In July 2014, my bucket-list novel miraculously made its way into print, courtesy of a wonderful publisher in Texas, and my wife helped arrange a book party at a local bookstore in our town. As I wrote in the book, Michelle ordered copies for family and friends—and may have accounted for half the damn sales. Left unmentioned was her call about a half-hour before the party began: she had failed to leave enough time to account for the weekday evening drive from Connecticut. She was stuck in traffic and was clearly not going to make it. Looking back, to four years before her passing, I can wonder if age had begun to creep up on someone I had only known to be meticulously competent. I also knew how much she’d been looking forward to the event as a social night out, but more to the point: she sounded near tears on the call, as if she was failing me as I celebrated a book that had taken me almost 20 years to publish from the point of conception. That level of commitment and care in friendship is so rare. The emotion in her voice on that call was a gift, perhaps even more than her presence that night would have been.

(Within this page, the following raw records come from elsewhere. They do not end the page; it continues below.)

-- ==== Sys2Proof/Laws/PerInstr.lean ====
section
/-! SUPPORT. For each instruction: its encoding is as long as its format says (30_encoding.md R91, R93). -/

namespace Sys2Proof.Laws

/-- The bytes of the instruction are as many as its format and its flag give (R91, R93). -/
def EncodeLength.Statement (i : Instr) : Prop :=
  ∀ m x : Bool, (encode m x i).length = Machine.instrLength m x i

5. So much of this book laments the end to what is a neighborhood feel in The Garden. Do you think that can ever return, given the changing arms-length ways sports in 2020 separates fans from the actors? Or will it simply require a change in ownership to, as some writer once put it, feel like “Eden” again?

What the Garden—or any professional indoor sport—will look like going forward in the age of Covid is going to be interesting and possibly sobering for owners like Dolan, who has managed to hang onto his subscriber ticket base despite bad basketball and horrendous organizational behavior. That, I imagine, is a tribute to the strength of the N.B.A. product in a city with an esteemed basketball history, but also the result of the unyielding and depersonalizing trend of corporate gentrification. Or simply: fewer lifers like Michelle in those astronomically priced courtside seats and more dudes-nights-outs, reflecting the business perks of the game. For a book-themed essay I recently wrote for the Times, I asked Spike Lee how eager he might be to plant himself on Celebrity Row in a world where the virus is more controlled, but not eradicated. He’s 63. He said he had absolutely no idea and left me with the notion that in order to convince people to take any risk, and pay prodigiously for the privilege, teams like the Knicks had better at least be offering their high-end fans something really good. Dennis Smith Jr. and free soggy fries delivered to their seats will probably not cut it.